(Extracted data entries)
------------------------

-- ==== Sys2Proof/Decode.lean ====
section
/-! DEFINITION. The instruction decoder and the encoder (spec/30_encoding.md R71 to R74, R86, R87).
The decoder is total on any list of bytes. No encoding is reserved (R85), so it rejects only a list
that ends too early, and names which part is missing. -/

namespace Sys2Proof

/-- Why a list of bytes holds no instruction: the list ends too early. -/
inductive DecodeError where
  /-- There is no byte at all, so no opcode byte. -/
  | noOpcode
  /-- The opcode byte has format L and its two literal bytes are not both there. -/
  | noLiteral
  deriving DecidableEq, Repr

/-- The opcode group, bits 7:4 of the opcode byte (R71). -/
def opField (b0 : Byte) : Nibble := b0.extractLsb' 4 4

/-- The argument nibble, bits 3:0 of the opcode byte (R71). -/
def argField (b0 : Byte) : Nibble := b0.extractLsb' 0 4

/-- Whether the opcode byte has format L: "`op & 0x8 != 0`" (R73). -/
def isLongOpcode (b0 : Byte) : Bool := (opField b0).getLsbD 3

/-- The literal, low byte first (R74): `imm = b1 + 256 · b2`. -/
def literalOfBytes (b1 b2 : Byte) : Literal := b2 ++ b1

/-- The register that an argument nibble names (R79). -/
def regOfArg (arg : Nibble) : Reg := ⟨arg.toNat, arg.isLt⟩

/-- The displacement that a literal stands for: its signed value (R76, R90). -/
def dispOfLiteral (imm : Literal) : Disp := imm.toInt

/-- The literal of a displacement: `imm = d mod 2^16` (R90, R155). -/
def literalOfDisp (d : Disp) : Literal := BitVec.ofInt 16 d

/-- Opcode group 0: the sub-operation that each argument nibble selects (R86). -/
def systemTable : Vector Instr 16 :=
  #v[.trapNull, .trapTrace, .trapSys, .trapExt, .mfsr, .mtsr, .shl, .shr,
     .jr, .callr, .ret, .nop, .mflr, .mtlr, .lpc, .halt]

/-- The opcode map by opcode group (R86), for one argument nibble and one literal. Only groups 8 to
15 use the literal. -/
def opcodeTable (arg : Nibble) (imm : Literal) : Vector Instr 16 :=
  #v[systemTable[arg.toNat]'arg.isLt,
     .test arg,
     .mf (regOfArg arg),
     .mt (regOfArg arg),
     .and (regOfArg arg),
     .or (regOfArg arg),
     .xor (regOfArg arg),
     .add (regOfArg arg),
     .b arg (dispOfLiteral imm),
     .call arg (dispOfLiteral imm),
     .ld (regOfArg arg) (dispOfLiteral imm),
     .st (regOfArg arg) (dispOfLiteral imm),
     .andi arg imm,
     .ori arg imm,
     .xori arg imm,
     .addi arg imm]

/-- The instruction of an opcode byte and a literal: "Dispatch is first on `op` (0–15); `op = 0`
further dispatches on `arg`" (R86). It is total (R87). -/
def instrOf (b0 : Byte) (imm : Literal) : Instr :=
  (opcodeTable (argField b0) imm)[(opField b0).toNat]'(opField b0).isLt

/-- Decode the instruction at the head of a list of bytes, and give the rest of the list. -/
def decode : List Byte → Except DecodeError (Instr × List Byte)
  | [] => .error .noOpcode
  | b0 :: rest =>
    if isLongOpcode b0 then
      match rest with
      | b1 :: b2 :: rest' => .ok (instrOf b0 (literalOfBytes b1 b2), rest')
      | _ => .error .noLiteral
    else .ok (instrOf b0 0, rest)

/-- An opcode byte from its two fields (R71). -/
def opcodeByte (op arg : Nibble) : Byte := op ++ arg

/-- The argument nibble that names a register (R90: "encoded `arg = N`"). -/
def argOfReg (r : Reg) : Nibble := BitVec.ofNat 4 r.val

/-- A format S instruction (R72). -/
def shortBytes (op arg : Nibble) : List Byte := [opcodeByte op arg]

/-- A format L instruction (R72): the opcode byte, `imm[7:0]`, `imm[15:8]`. -/
def longBytes (op arg : Nibble) (imm : Literal) : List Byte :=
  [opcodeByte op arg, imm.extractLsb' 0 8, imm.extractLsb' 8 8]

/-- The bytes of an instruction, in address order (R72, R86). -/
def encode : Instr → List Byte
  | .trapNull => shortBytes 0x0 0x0
  | .trapTrace => shortBytes 0x0 0x1
  | .trapSys => shortBytes 0x0 0x2
  | .trapExt => shortBytes 0x0 0x3
  | .mfsr => shortBytes 0x0 0x4
  | .mtsr => shortBytes 0x0 0x5
  | .shl => shortBytes 0x0 0x6
  | .shr => shortBytes 0x0 0x7
  | .jr => shortBytes 0x0 0x8
  | .callr => shortBytes 0x0 0x9
  | .ret => shortBytes 0x0 0xA
  | .nop => shortBytes 0x0 0xB
  | .mflr => shortBytes 0x0 0xC
  | .mtlr => shortBytes 0x0 0xD
  | .lpc => shortBytes 0x0 0xE
  | .halt => shortBytes 0x0 0xF
  | .test c => shortBytes 0x1 c
  | .mf r => shortBytes 0x2 (argOfReg r)
  | .mt r => shortBytes 0x3 (argOfReg r)
  | .and r => shortBytes 0x4 (argOfReg r)
  | .or r => shortBytes 0x5 (argOfReg r)
  | .xor r => shortBytes 0x6 (argOfReg r)
  | .add r => shortBytes 0x7 (argOfReg r)
  | .b c d => longBytes 0x8 c (literalOfDisp d)
  | .call c d => longBytes 0x9 c (literalOfDisp d)
  | .ld r d => longBytes 0xA (argOfReg r) (literalOfDisp d)
  | .st r d => longBytes 0xB (argOfReg r) (literalOfDisp d)
  | .andi a i => longBytes 0xC a i
  | .ori a i => longBytes 0xD a i
  | .xori a i => longBytes 0xE a i
  | .addi a i => longBytes 0xF a i

/-- The three bytes of an instruction word whose bits above `nbits` are 0, lowest bits first:
byte `k` is bits `8k+7 : 8k` (spec/30_encoding.md R72: `W = b0 + 2^8·b1 + 2^16·b2`). -/
def bytesOfTableWord (nbits w : Nat) : List Byte :=
  let v := w % 2 ^ nbits
  [BitVec.ofNat 8 v, BitVec.ofNat 8 (v / 2 ^ 8), BitVec.ofNat 8 (v / 2 ^ 16)]

/-- The instruction the decoder reads from an instruction word numbered as
spec/opcode_table.json numbers its bits. -/
def decodeTableWord (nbits w : Nat) : Option Instr :=
  match decode (bytesOfTableWord nbits w) with
  | .ok (i, _) => some i
  | .error _ => none

end Sys2Proof
end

------------------------

What is being asked: Looking at the records above, work out how many lines include the word "early", then give that number by itself.

Answer below: 2